И удивилась, почему к ней так привязались именно эти строчки, напоминающие о дороге
Выйдя из кабинки, Вероника не спешила вытираться и натягивать пижаму, а встала перед большим зеркалом, рассматривая себя во весь рост.
"Для тридцати пяти лет еще неплохо, - думала она, поворачиваясь боком; изгибаясь, чтобы увидеть свое отражение со спины.
– С десертами, конечно, надо бы слегка притормозить, а так - очень даже!"
Она потянулась, отметив, что ее пышная грудь все еще уверенно противостоит законам всемирного тяготения и неплохо смотрится даже без лифчика. Вытершись и облачившись в пижаму, Вероника сделала еще один нетипичный для нее поступок: принесла из номера баночку крема "Эликсир молодости" от "Ив Роше", подарок от подруги Лили на день рождения, сняла фольговую мембрану и обильно намазала лицо и шею.
– Этак я еще и с музыкантами начну встречаться, - пробормотала она, вспомнив Стивена Сигала в роли корабельного кока и его боевую подругу из "Плейбоя".
"Да, зацепило, - думала она, чистя зубы и возвращаясь в номер.
– Вся эта череда событий в тихом Краснопехотском застала меня врасплох, ведь я просто приехала сюда в отпуск, прибрать памятник бабушке и дедушке и прополоть сорняки вокруг него, и оказалась в эпицентре событий.
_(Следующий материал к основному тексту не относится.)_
-- ==== Sys2Proof/Syntax.lean ====
section
/-! DEFINITION. The commands and events of the NCT-3120: one constructor of `Instr` per row of
spec/opcode_table.json, with the messages and frames they carry. -/

namespace Sys2Proof

/-- The kind of a request, a response or a transit entry (R1). -/
inductive Access where
  | read
  | write
  deriving DecidableEq, Repr

/-- The status of a response (R2). -/
inductive Status where
  | okay
  | fault
  deriving DecidableEq, Repr

/-- One beat of write data: a 64-bit value and an 8-bit byte mask (R1). -/
structure Beat where
  value : Cell
  mask : BitVec 8
  deriving DecidableEq, Repr

/-- A request message on a request channel, with the fields of R1. -/
structure Request where
  kind : Access
  initiator : Initiator
  tag : Tag
  address : Addr
  beats : Nat
  data : List Beat
  deriving DecidableEq, Repr

/-- A response message on a response channel, with the fields of R2. -/
structure Response where
  kind : Access
  initiator : Initiator
  tag : Tag
  status : Status
  data : List Cell
  deriving DecidableEq, Repr

/-- One management frame as the part sees it at the rising of MCS (R157, R158): how many whole bytes it had, and
whether a full-reset quiesce was in progress at the falling of MCS that began it. -/
structure Frame where
  bytes : Nat
  beganInQuiesce : Bool
  deriving DecidableEq, Repr

/-- One rise of TRIGIN or SYNCIN (R80, R138): whether the line had been low for at least one tick before it, and whether
it is high for at least one tick after it. -/
structure LineRise where
  lowTick : Bool
  highTick : Bool
  deriving DecidableEq, Repr

/-- The commands and events of the part, in the order of spec/opcode_table.json. Each is taken whole. -/
inductive Instr where
  /-- REQUEST_PRESENTED (R3): the interconnect presents a request on the U-port. -/
  | requestPresented (r : Request)
  /-- TAKE (R4): the part takes the presented request. -/
  | take
  /-- HOLD_EXPIRY (R27): the hold timer reaches the hold limit. -/
  | holdExpiry
  /-- GRANT (R11): the arbiter grants the D-port request channel. -/
  | grant
  /-- D_PORT_TAKE (R12): the memory controller takes the presented request. -/
  | dPortTake
  /-- D_PORT_RESPONSE (R14): the memory controller sends a response. -/
  | dPortResponse (r : Response)
  /-- OVERDUE_EXPIRY (R22): the deadline is reached of the entry at place `age` (0 the oldest) of its key's list. -/
  | overdueExpiry (initiator : Initiator) (tag : Tag) (age : Nat)
  /-- FULL_RESET (R163), from the management port. -/
  | fullReset (f : Frame)
  /-- QUIESCE_COMPLETE (R28): the table is empty during a quiesce. -/
  | quiesceComplete
  /-- QUIESCE_ABANDON (R29): the quiesce timer reaches the quiesce limit. -/
  | quiesceAbandon
  /-- POR_RSTN (R30): power-on reset, or RSTN goes low. -/
  | porRstn
  /-- STAGE_TIMEOUT (R67): the current stage's timer reaches its timeout. -/
  | stageTimeout
  /-- TRIGIN_EDGE (R80): the TRIGIN line rises. -/
  | triginEdge (l : LineRise)
  /-- TRIGOUT_PULSE_END (R81): eight ticks after the last accepted fire. -/
  | trigoutPulseEnd
  /-- READ_ACTIVE (R160). -/
  | readActive (f : Frame) (index : BitVec 16)
  /-- READ_STAGED (R160). -/
  | readStaged (f : Frame) (index : BitVec 16)
  /-- WRITE_STAGED (R160). -/
  | writeStaged (f : Frame) (index : BitVec 16) (data : Word)
  /-- READ_STATUS (R161), of any word but the low word of raw time. -/
  | readStatus (f : Frame) (index : BitVec 16)
  /-- RAW_TIME_SNAPSHOT (R146): READ_STATUS of word 0x470. -/
  | rawTimeSnapshot (f : Frame)
  /-- APPLY (R152). -/
  | apply (f : Frame)
  /-- APPLY_TAKES_EFFECT (R155): the pending apply's obstacles are gone. -/
  | applyTakesEffect
  /-- ARM (R77), from the management port. -/
  | arm (f : Frame)
  /-- DISARM (R78), from the management port. -/
  | disarm (f : Frame)
  /-- FORCE (R79), from the management port. -/
  | force (f : Frame)
  /-- ALIGN_ONCE (R143). -/
  | alignOnce (f : Frame)
  /-- CLEAR_COUNTERS (R178), from the management port. -/
  | clearCounters (f : Frame)
  /-- ACK_CONDITIONS (R174). -/
  | ackConditions (f : Frame) (mask : Word)
  /-- WRITE_ALERT_ENABLE (R175). -/
  | writeAlertEnable (f : Frame) (mask : Word)
  /-- READ_RECORD (R105) from a cell offset. `leftAfter` is the number of cells already sent when the record left the
  directory during the frame, absent when it stayed. -/
  | readRecord (f : Frame) (offset : BitVec 16) (leftAfter : Option Nat)
  /-- DISCARD_HEAD (R106). -/
  | discardHead (f : Frame)
  /-- SPILL_RESUME (R124). -/
  | spillResume (f : Frame)
  /-- SPILL_SKIP (R125). -/
  | spillSkip (f : Frame)
  /-- CAPTURE_RESET (R164). -/
  | captureReset (f : Frame)
  /-- SYNC_PULSE (R138): the SYNCIN line rises. -/
  | syncPulse (l : LineRise)
  /-- LOSS_WATCH_EXPIRY (R144): 2 × SP ticks without a pulse while WATCHING. -/
  | lossWatchExpiry
  /-- UNKNOWN_COMMAND_BYTE (R158): a frame whose command byte names no command. -/
  | unknownCommandByte (f : Frame) (byte : Byte)
  /-- RESET_END (R183): RSTN rises, or the power-on reset ends. -/
  | resetEnd
  deriving DecidableEq, Repr

end Sys2Proof
end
А тут появляется этот хлыщ, смазливый, молодой, привыкший вырывать, отжимать и отвоевывать все, на что положил глаз; со своим "многоуважаемым домом", семьей манулов вместо сторожевых собак и биографией - куда там Каупервуду или Растиньяку, вот я и "повелась". Хорошо хоть, не прое... расследование, ошалев от прекрасных глаз местного царька!"
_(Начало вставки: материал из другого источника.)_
-- ==== Sys2Proof/Machine/Idle.lean ====
section
/-! DEFINITION. What the part does while no command waits: it takes one event that is due of itself, or a tick passes (log
entry 1). -/

namespace Sys2Proof.Machine

/-- A step with an empty queue (R39, R135, R154). Held in reset, the part idles (R183). -/
def State.idleStep (s : State) : Host.Outcome State Fault Refusal :=
  if s.held then .next s
  else
    match s.nextDue with
    | some i => exec i s.dueChosen
    | none => .next s.tick

/-- A command put at the front of the queue, where there is one. -/
def State.enqueueFront (s : State) (c : Option Instr) : State :=
  match c with
  | some i => { s with pending := i :: s.pending }
  | none => s

end Sys2Proof.Machine
end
Ложась в постель, Вероника снова подумала о Кротовых. Их продукцию не приняли на местном рынке. Их ферма кому-то приглянулась, И этот кто-то начал планомерно выживать хозяев с их участка. Василия довели до самоубийства. Его вдова и дети сейчас в местном КПЗ, и, если суд решит поместить их под стражу до разбирательства дела по существу, их отправят в Ладожский СИЗО потому, что здесь изолятора нет, а конфискованным имуществом распорядятся по собственному усмотрению. Кротовы ни в чем не виноваты, они просто волей случая попали в лопасти чужой большой игры, и эта бездушная мясорубка уже готова перемолоть их. Этого нельзя позволить. Люди не пешки. Даже если они не имеют больших денег, власти или влияния, никто не вправе играть ими, забавляться, как куклами, а потом отбрасывать - "Надоело!" - походя ломая и калеча их жизни. "Вот, что будет ключевой темой серии материалов об этом деле!
– подумала Вероника, закрывая жалюзи и вытягиваясь на жесткой "девичьей" кроватке под тонким флисовым одеялом.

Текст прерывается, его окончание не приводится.